[Source data]
★ ★ ★ ★ ★

-- ==== Sys2Proof/Tests/Slice0.lean ====
section
/-! SUPPORT. Tests: ill-formed terms the check refuses, the decoding of every constructor from a word
written out from rules R93 and R96, the vectors of spec/95_test_vectors.md (named in each docstring), and
a witness for the hypotheses of every statement. -/

namespace Sys2Proof.Tests

open Sys2Proof Sys2Proof.Machine

/-! ### Ill-formed instructions -/

theorem test_illFormed_setWindow :
    (Instr.setWindow 256 0 0 0).wellFormed = false ∧ (Instr.setWindow 0 256 0 0).wellFormed = false ∧
      (Instr.setWindow 0 0 256 0).wellFormed = false ∧ (Instr.setWindow 0 0 0 256).wellFormed = false := by
  decide

theorem test_illFormed_setPixel :
    (Instr.setPixel 32768 0 0).wellFormed = false ∧ (Instr.setPixel 0 (-32769) 0).wellFormed = false := by
  decide

theorem test_illFormed_getPixel :
    (Instr.getPixel (-32769) 0).wellFormed = false ∧ (Instr.getPixel 0 32768).wellFormed = false := by
  decide

theorem test_illFormed_fillRect :
    (Instr.fillRect 32768 0 0 0 0).wellFormed = false ∧ (Instr.fillRect 0 32768 0 0 0).wellFormed = false ∧
      (Instr.fillRect 0 0 32768 0 0).wellFormed = false ∧
      (Instr.fillRect 0 0 0 (-32769) 0).wellFormed = false := by
  decide

theorem test_illFormed_rect :
    (Instr.rect (-32769) 0 0 0 0).wellFormed = false ∧ (Instr.rect 0 (-32769) 0 0 0).wellFormed = false ∧
      (Instr.rect 0 0 (-32769) 0 0).wellFormed = false ∧ (Instr.rect 0 0 0 32768 0).wellFormed = false := by
  decide

theorem test_illFormed_drawText :
    (Instr.drawText [] 32768 0 0).wellFormed = false ∧ (Instr.drawText [] 0 (-32769) 0).wellFormed = false := by
  decide

theorem test_illFormed_scaledText :
    (Instr.scaledText [] (-32769) 0 1 0).wellFormed = false ∧
      (Instr.scaledText [] 0 32768 1 0).wellFormed = false ∧
      (Instr.scaledText [] 0 0 65536 0).wellFormed = false := by
  decide

theorem test_illFormed_wWinCol :
    (Instr.wWinCol 256 0).wellFormed = false ∧ (Instr.wWinCol 0 256).wellFormed = false := by decide

theorem test_illFormed_wWinRow :
    (Instr.wWinRow 256 0).wellFormed = false ∧ (Instr.wWinRow 0 256).wellFormed = false := by decide

/-! ### Decoding, one word per constructor -/

/-- Operand registers with a different value each; `ARG_X` is -1, `ARG_H` is -32768 (rule R23). -/
def args : Operands where
  x := 0xFFFF
  y := 0x0004
  w := 0x7FFF
  h := 0x8000
  color := 0x00F8
  scale := 0xFFFF
  byte := 0x5C
  blob := [0xF8, 0x00]
  text := [0x41]
  xs := 10
  ys := 20
  xe := 255
  ye := 21

theorem test_decode_writeCommand :
    decodeRequest { op := 0b00000001, args := args } = .ok (.writeCommand 0x5C) := by decide
theorem test_decode_writeData :
    decodeRequest { op := 0b00000010, args := args } = .ok (.writeData [0xF8, 0x00]) := by decide
theorem test_decode_pulseReset : decodeRequest { op := 0b00000011, args := args } = .ok .pulseReset := by decide
theorem test_decode_initController :
    decodeRequest { op := 0b00010000, args := args } = .ok .initController := by decide
theorem test_decode_setFullWindow :
    decodeRequest { op := 0b00010001, args := args } = .ok .setFullWindow := by decide
theorem test_decode_setWindow :
    decodeRequest { op := 0b00010010, args := args } = .ok (.setWindow 10 20 255 21) := by decide
theorem test_decode_setPixel :
    decodeRequest { op := 0b00100000, args := args } = .ok (.setPixel (-1) 4 0x00F8) := by decide
theorem test_decode_getPixel :
    decodeRequest { op := 0b00100001, args := args } = .ok (.getPixel (-1) 4) := by decide
theorem test_decode_fill : decodeRequest { op := 0b00100010, args := args } = .ok (.fill 0x00F8) := by decide
theorem test_decode_fillRect :
    decodeRequest { op := 0b00100011, args := args } = .ok (.fillRect (-1) 4 32767 (-32768) 0x00F8) := by decide
theorem test_decode_rect :
    decodeRequest { op := 0b00100100, args := args } = .ok (.rect (-1) 4 32767 (-32768) 0x00F8) := by decide
theorem test_decode_drawText :
    decodeRequest { op := 0b00100101, args := args } = .ok (.drawText [0x41] (-1) 4 0x00F8) := by decide
theorem test_decode_scaledText :
    decodeRequest { op := 0b00100110, args := args } = .ok (.scaledText [0x41] (-1) 4 65535 0x00F8) := by decide
theorem test_decode_newDriver : decodeRequest { op := 0b00110000, args := args } = .ok .newDriver := by decide
theorem test_decode_flush : decodeRequest { op := 0b00110001, args := args } = .ok .flush := by decide
theorem test_decode_fillScreen :
    decodeRequest { op := 0b00110010, args := args } = .ok (.fillScreen 0x00F8) := by decide
theorem test_decode_wDisplayOn :
    decodeRequest { space := .wire, op := 0b10101111, args := args } = .ok .wDisplayOn := by decide
theorem test_decode_wAddrModeSetup :
    decodeRequest { space := .wire, op := 0b00000000, args := args } = .ok .wAddrModeSetup := by decide
theorem test_decode_wMemAddrMode :
    decodeRequest { space := .wire, op := 0b00100000, args := args } = .ok .wMemAddrMode := by decide
theorem test_decode_wMuxRatio :
    decodeRequest { space := .wire, op := 0b10101000, args := args } = .ok .wMuxRatio := by decide
theorem test_decode_wDisplayOffset :
    decodeRequest { space := .wire, op := 0b11010011, args := args } = .ok .wDisplayOffset := by decide
theorem test_decode_wClockDiv :
    decodeRequest { space := .wire, op := 0b11010101, args := args } = .ok .wClockDiv := by decide
theorem test_decode_wPrecharge :
    decodeRequest { space := .wire, op := 0b11011001, args := args } = .ok .wPrecharge := by decide
theorem test_decode_wComPins :
    decodeRequest { space := .wire, op := 0b11011010, args := args } = .ok .wComPins := by decide
theorem test_decode_wVcomh :
    decodeRequest { space := .wire, op := 0b11011011, args := args } = .ok .wVcomh := by decide
theorem test_decode_wSegRemap :
    decodeRequest { space := .wire, op := 0b10100001, args := args } = .ok .wSegRemap := by decide
theorem test_decode_wFullCol :
    decodeRequest { space := .wire, op := 0b00010101, args := args } = .ok .wFullCol := by decide
theorem test_decode_wFullRow :
    decodeRequest { space := .wire, op := 0b01110101, args := args } = .ok .wFullRow := by decide
theorem test_decode_wRamwrFull :
    decodeRequest { space := .wire, op := 0b01011100, args := args } = .ok .wRamwrFull := by decide
theorem test_decode_wWinCol :
    decodeRequest { space := .wire, op := 0b00101010, args := args } = .ok (.wWinCol 10 255) := by decide
theorem test_decode_wWinRow :
    decodeRequest { space := .wire, op := 0b00101011, args := args } = .ok (.wWinRow 20 21) := by decide
theorem test_decode_wRamwrWin :
    decodeRequest { space := .wire, op := 0b00101100, args := args } = .ok .wRamwrWin := by decide

/-- Rules R98, R99: codes outside the tables are refused by name. -/
theorem test_decode_unknown :
    decodeRequest { op := 0x7F } = .error (.unknownHostOp 0x7F) ∧
      decodeRequest { space := .wire, op := 0xAE } = .error (.unknownWireOp 0xAE) := by decide

/-- Words of the opcode table; the one code in both spaces is read as the host operation. -/
theorem test_tableWord :
    decodeTableWord 8 0x31 = some .flush ∧ decodeTableWord 8 0xAF = some .wDisplayOn ∧
      decodeTableWord 8 0x20 = some (.setPixel 0 0 0) ∧ decodeTableWord 8 0x7F = none := by decide

/-! ### Small states -/

/-- The toy font of spec/95_test_vectors.md: "A" has (0,0) and (1,1), "B" has (7,7). -/
def toyFont : Font := ((Vector.replicate 256 0#64).set 0x41 0x201#64).set 0x42 0x8000000000000000#64

/-- A `w` by `h` panel, two bytes per bound, the toy font. -/
def panel (w h : Nat) : Config :=
  { referenceConfig with width := w, height := h, winBoundBytes := .two, font := toyFont }

/-- Ready for a request, with the draws given and then as many successes as these tests need. -/
def ready (c : Config) (k : Ctrl) (draws : List Bool := []) : State :=
  { State.reset with
    cfg := c, phase := .idle, cs := .driven .inactive, ctrl := k, draws := draws ++ List.replicate 20 true }

/-- The state an outcome goes on with. -/
def next? : Host.Outcome State Fault Refusal → Option State
  | .next s => some s
  | .fault _ => none
  | .refused _ => none

/-- What an instruction leaves, seen through `f`. -/
def sees {α : Type} (f : State → α) (i : Instr) (s : State) : Option α := (next? (exec i s)).map f

/-- The buffer filled with `b`. -/
def filled (c : Config) (b : Color) : State := (ready c .configured).fillAll b

/-- The pixels of `ps` that have the colour `c`, after an instruction. -/
def coloured (ps : List (Int × Int)) (c : Color) (i : Instr) (s : State) : Option (List (Int × Int)) :=
  sees (fun t => ps.filter fun p => decide (t.get p.1 p.2 = some c)) i s

/-- Every pixel of a `w` by `h` panel. -/
def grid (w h : Nat) : List (Int × Int) :=
  (List.range h).flatMap fun y : Nat => (List.range w).map fun x : Nat => ((x : Int), (y : Int))


/-! ### Bus transport -/

/-- V-WC1, V-WC3. -/
theorem test_writeCommand_trigger :
    sees (fun t => (t.trace, t.ctrl, t.result)) (.writeCommand 0x5C) (ready (panel 2 2) .configured) =
      some ([.cs .active, .dc .cmd, .tx 0x5C, .cs .inactive], .ramOpen, .ok) ∧
    sees (·.ctrl) (.writeCommand 0x5C) (ready (panel 2 2) .reset) = some .undefined := by decide +kernel

/-- V-WC4. -/
theorem test_writeCommand_fails :
    sees (fun t => (t.trace, t.errCode, t.seq)) (.writeCommand 0xAF) (ready (panel 2 2) .configured [false]) =
      some ([.cs .active, .dc .cmd, .txFail, .cs .inactive], 0x01, [2]) := by decide +kernel

/-- V-WD2. -/
theorem test_writeData_empty :
    sees (fun t => (t.trace, t.ptr, t.ctrl)) (.writeData []) (ready (panel 2 2) .configured) =
      some ([.cs .active, .dc .data, .cs .inactive], 0, .undefined) := by decide +kernel

/-- V-WD3. -/
theorem test_writeData_fails :
    sees (fun t => (t.trace, t.seq, t.ptr)) (.writeData [1, 2, 3]) (ready (panel 2 2) .ramOpen [true, false]) =
      some ([.cs .active, .dc .data, .tx 1, .txFail, .cs .inactive], [2], 1) := by decide +kernel

/-- V-PR1. -/
theorem test_pulseReset :
    sees (fun t => (t.trace, t.rst, t.ctrl)) .pulseReset (ready (panel 2 2) .configured) =
      some ([.rst .high, .wait 20, .rst .low, .wait 200, .rst .high], .driven .high, .reset) := by decide +kernel

/-- V-PR2. -/
theorem test_pulseReset_post :
    sees (·.trace) .pulseReset (ready { panel 2 2 with tRstPost := 5 } .configured) =
      some [.rst .high, .wait 20, .rst .low, .wait 200, .rst .high, .wait 5] := by decide +kernel

/-! ### Controller protocol -/

/-- V-INIT. -/
theorem test_initController :
    sees (fun t => (byteTraceFrom .data t.trace, t.ptr, t.ctrl)) .initController (ready (panel 2 2) .reset) =
      some ([(.cmd, 0xAF), (.cmd, 0x00), (.data, 0x10), (.cmd, 0x20), (.data, 0x00), (.cmd, 0xA8),
        (.data, 0x3F), (.cmd, 0xD3), (.data, 0x00), (.cmd, 0xD5), (.data, 0x80), (.cmd, 0xD9), (.data, 0x22),
        (.cmd, 0xDA), (.data, 0x12), (.cmd, 0xDB), (.data, 0x40), (.cmd, 0xA1)], 1, .configured) := by decide +kernel

/-- V-INIT-F. -/
theorem test_initController_fails :
    sees (fun t => (t.seq, t.ptr, t.dc)) .initController
      (ready (panel 2 2) .reset [true, true, true, true, true, true, false]) =
      some ([2, 6], 0, .driven .data) := by decide +kernel

/-- V-SFW2. -/
theorem test_setFullWindow :
    sees (fun t => (t.trace, t.result)) .setFullWindow (ready (panel 256 1) .configured) =
      some (framesOf [(.cmd, 0x15), (.data, 0x00), (.data, 0xFF), (.cmd, 0x75), (.data, 0x00), (.data, 0x00),
        (.cmd, 0x5C)], .ok) := by decide +kernel

/-- V-SW1, V-SW1b. -/
theorem test_setWindow :
    sees (fun t => (t.trace, t.ctrl)) (.setWindow 10 20 11 21) (ready (panel 128 128) .configured) =
      some (framesOf [(.cmd, 0x2A), (.data, 0x00), (.data, 0x0C), (.data, 0x00), (.data, 0x0D), (.cmd, 0x2B),
        (.data, 0x00), (.data, 0x15), (.data, 0x00), (.data, 0x16), (.cmd, 0x2C)], .ramOpen) ∧
    sees (·.trace) (.setWindow 10 20 11 21) (ready { panel 128 128 with winBoundBytes := .one } .configured) =
      some (framesOf [(.cmd, 0x2A), (.data, 0x0C), (.data, 0x0D), (.cmd, 0x2B), (.data, 0x15), (.data, 0x16),
        (.cmd, 0x2C)]) := by decide +kernel

/-- V-SW5. -/
theorem test_setWindow_violated :
    sees (fun t => (t.trace, t.ctrl, t.err)) (.setWindow 0 0 255 255) (ready (panel 128 128) .configured) =
      some (framesOf [(.cmd, 0x2A), (.data, 0x00), (.data, 0x02), (.data, 0x01), (.data, 0x01), (.cmd, 0x2B),
        (.data, 0x00), (.data, 0x01), (.data, 0x01), (.data, 0x00), (.cmd, 0x2C)], .undefined, false) := by
  decide +kernel

/-! ### Framebuffer -/

/-- V-SP1, V-SP2. -/
theorem test_setPixel :
    sees (·.fb) (.setPixel 3 4 0x00F8) (ready (panel 128 128) .configured) = some [(1030, 0xF8), (1031, 0x00)] ∧
    sees (·.fb) (.setPixel 127 127 0xE007) (ready (panel 128 128) .configured) =
      some [(32766, 0x07), (32767, 0xE0)] := by decide +kernel

/-- V-SP3, V-SP6. -/
theorem test_setPixel_outside :
    sees (·.fb) (.setPixel 128 0 0x1234) (ready (panel 128 128) .configured) = some [] ∧
    sees (·.fb) (.setPixel 3 4 0x00F8) (ready { panel 128 128 with fbByteOrder := .big } .configured) =
      some [(1030, 0x00), (1031, 0xF8)] := by decide +kernel

/-- V-GP1, V-GP2. -/
theorem test_getPixel :
    sees (·.result) (.getPixel 3 4) ((ready (panel 128 128) .configured).put (3, 4) 0x00F8) =
      some (.pixel 0x00F8) ∧
    sees (·.result) (.getPixel 128 0) (ready (panel 128 128) .configured) = some .noPixel := by decide +kernel

/-- V-FILL. -/
theorem test_fill :
    sees (·.fb) (.fill 0xE007) (ready (panel 2 2) .configured) =
      some [(0, 0x07), (1, 0xE0), (2, 0x07), (3, 0xE0), (4, 0x07), (5, 0xE0), (6, 0x07), (7, 0xE0)] := by decide +kernel

/-- V-FR2. -/
theorem test_fillRect :
    coloured (grid 4 4) 0x0C0C (.fillRect (-1) (-1) 3 3 0x0C0C) (filled (panel 4 4) 0x0B0B) =
      some [(0, 0), (1, 0), (0, 1), (1, 1)] := by decide +kernel

/-- V-FR4. -/
theorem test_fillRect_edges :
    coloured (grid 4 4) 0x0C0C (.fillRect 0 0 4 (-1) 0x0C0C) (filled (panel 4 4) 0x0B0B) = some [] ∧
    coloured (grid 4 4) 0x0C0C (.fillRect 0 0 32767 32767 0x0C0C) (filled (panel 4 4) 0x0B0B) =
      some (grid 4 4) := by decide +kernel

/-- V-R1. -/
theorem test_rect :
    coloured (grid 4 4) 0x0C0C (.rect 0 0 3 3 0x0C0C) (filled (panel 4 4) 0x0B0B) =
      some [(0, 0), (1, 0), (2, 0), (0, 1), (2, 1), (0, 2), (1, 2), (2, 2)] := by decide +kernel

/-- V-R3. -/
theorem test_rect_clipped :
    coloured (grid 4 4) 0x0C0C (.rect 2 2 4 4 0x0C0C) (filled (panel 4 4) 0x0B0B) =
      some [(2, 2), (3, 2), (2, 3)] := by decide +kernel

/-- V-DT1: the pixels (5,6), (6,7), (20,13) of a 32 by 16 panel, at offsets 394, 460 and 872. -/
theorem test_drawText :
    sees (·.fb) (.drawText [0x41, 0x42] 5 6 0x0C0D) (ready (panel 32 16) .configured) =
      some [(394, 0x0D), (395, 0x0C), (460, 0x0D), (461, 0x0C), (872, 0x0D), (873, 0x0C)] := by
  decide +kernel

/-- V-DT3: (-1,0) is dropped, (0,1) stands at offset 64. -/
theorem test_drawText_clipped :
    sees (·.fb) (.drawText [0x41] (-1) 0 0x0C0D) (ready (panel 32 16) .configured) =
      some [(64, 0x0D), (65, 0x0C)] := by decide +kernel

/-- V-ST1 with the anchor at (1,2) on an 8 by 8 panel: squares at (1,2) and (3,4). -/
theorem test_scaledText :
    coloured (grid 8 8) 0x0C0C (.scaledText [0x41] 1 2 2 0x0C0C) (filled (panel 8 8) 0x0B0B) =
      some [(1, 2), (2, 2), (1, 3), (2, 3), (3, 4), (4, 4), (3, 5), (4, 5)] := by decide +kernel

★ ★ ★ ★ ★

## [Exercise instructions]
Among the lines above, find those that contain the word "driven" and copy them.

## [Exercise response]
    cfg := c, phase := .idle, cs := .driven .inactive, ctrl := k, draws := draws ++ List.replicate 20 true }
      some ([.rst .high, .wait 20, .rst .low, .wait 200, .rst .high], .driven .high, .reset) := by decide +kernel
      some ([2, 6], 0, .driven .data) := by decide +kernel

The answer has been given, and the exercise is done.